*** Block opens ***

-- ==== Sys2Proof/Machine/Route.lean ====
section
/-! DEFINITION. The route table and the uncorrectable errors of the stream engine's memories (R23, R25, R33, R38, R242, R247, R381). -/

namespace Sys2Proof.Machine

/-- The write of ROUTE_NODE (R23): its fields are RWL. -/
def State.routeNodeWrite (s : State) (v : Nat) : State :=
  if s.bit (Reg.LOCK 10) then s
  else ((s.put Reg.ROUTE_NODE_NODE (bits v 0 10)).put Reg.ROUTE_NODE_DOMAIN (bits v 10 16)).put Reg.ROUTE_NODE_VALID (bits v 26 1)

/-- The nodes that either bank lists. -/
def State.routedNodes (s : State) : List Nat := (s.routes.map fun e => e.1 % 1024).eraseDups

/-- The bank swap (R33, R38, R242): a fence that becomes active takes effect, and a changed BRYNN_PATH resets the node's channels. -/
def State.bankSwap (s : State) : State :=
  let t := s.put Reg.ROUTE_BANK_ACTIVE (1 - s.get Reg.ROUTE_BANK_ACTIVE)
  let t := (t.twinNote (.route (.swap (t.bit Reg.ROUTE_BANK_ACTIVE)))).raiseEvt 10 2
  t.forAll s.routedNodes fun node u =>
    (u.cond (s.brynnPath node != t.brynnPath node) (·.resetChans node)).cond (t.fenced node && !s.fenced node) (·.fenceNode node)

/-- The write of the selected route entry (R25, R38, R381): in the active bank FENCE alone changes, and takes effect at once. -/
def State.routeDataWrite (s : State) (v : Nat) : State :=
  let e := s.get Reg.ROUTE_SEL_ENTRY
  let active := s.bit Reg.ROUTE_SEL_BANK
  let bank := if active then s.get Reg.ROUTE_BANK_ACTIVE else 1 - s.get Reg.ROUTE_BANK_ACTIVE
  let old := tget 0 s.routes (1024 * bank + e)
  let new := if active then (if bitOf v 25 then setBitOf old 25 else clrBitOf old 25) else v % 2 ^ 27
  let t := { s with routes := tset 0 s.routes (1024 * bank + e) new }
  let t := t.cond (old != new) (·.twinNote (.route (.entry (bank == 1) e (BitVec.ofNat 32 new))))
  t.cond (active && bitOf new 25 && !bitOf old 25) (·.fenceNode e)

/-- PANTRY_UE (R247): the occupied slots are recounted and reported. -/
def execPantryUe (n : OpId) (slot : Nat) (s : State) : Result :=
  let t := (s.put (Reg.OP_CRA_PAN_RECON n) (s.opAt n).pantry.length).put (Reg.OP_CRA_PAN_RECON_V n) 1
  .next (((t.pantryGauge n).raiseEvt (48 + n) 11).raiseErr (48 + n) 9 { acc := 3, addr := slot })

/-- LINK_CREDIT_UE (R212, R247): the link is reset. -/
def execLinkCreditUe (n : OpId) (s : State) : Result :=
  let (w, t) := (s.cond (s.trained n) (·.portRetrain n)).takeFree
  .next (t.raiseErr (48 + n) 9 { acc := 3, addr := w.toNat })

/-- TAG_TABLE_UE (R247): the tag lost completes FENCED and the tags are recounted. (DESIGN CHOICE: assumption 23) -/
def execTagTableUe (tag : Nat) (s : State) : Result :=
  let m := match tget none s.strm.tags tag with | some r => r.master | none => 31
  .next ((((s.tagEnd tag 3 []).tagGauge).raiseEvt 9 6).raiseErr 9 8 { master := m, acc := 3, addr := 0x800000000000 + tag })

/-- LARDER_UE (R223, R247): the context is orphaned with CAUSE 1, and its frames are released and counted. -/
def execLarderUe (sid : Nat) (s : State) : Result :=
  let t := s.cond ((s.ctxAt sid).state != 0) fun u => (u.freeCounted (u.ctxAt sid).unack).orphan sid true
  .next (t.raiseErr 9 8 { acc := 3, addr := sid })

end Sys2Proof.Machine
end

*** Block closes ***

## Description of the task
How many lines of the material above hold the string "effect"? Reply with the number and nothing else.

## Exercise solution
2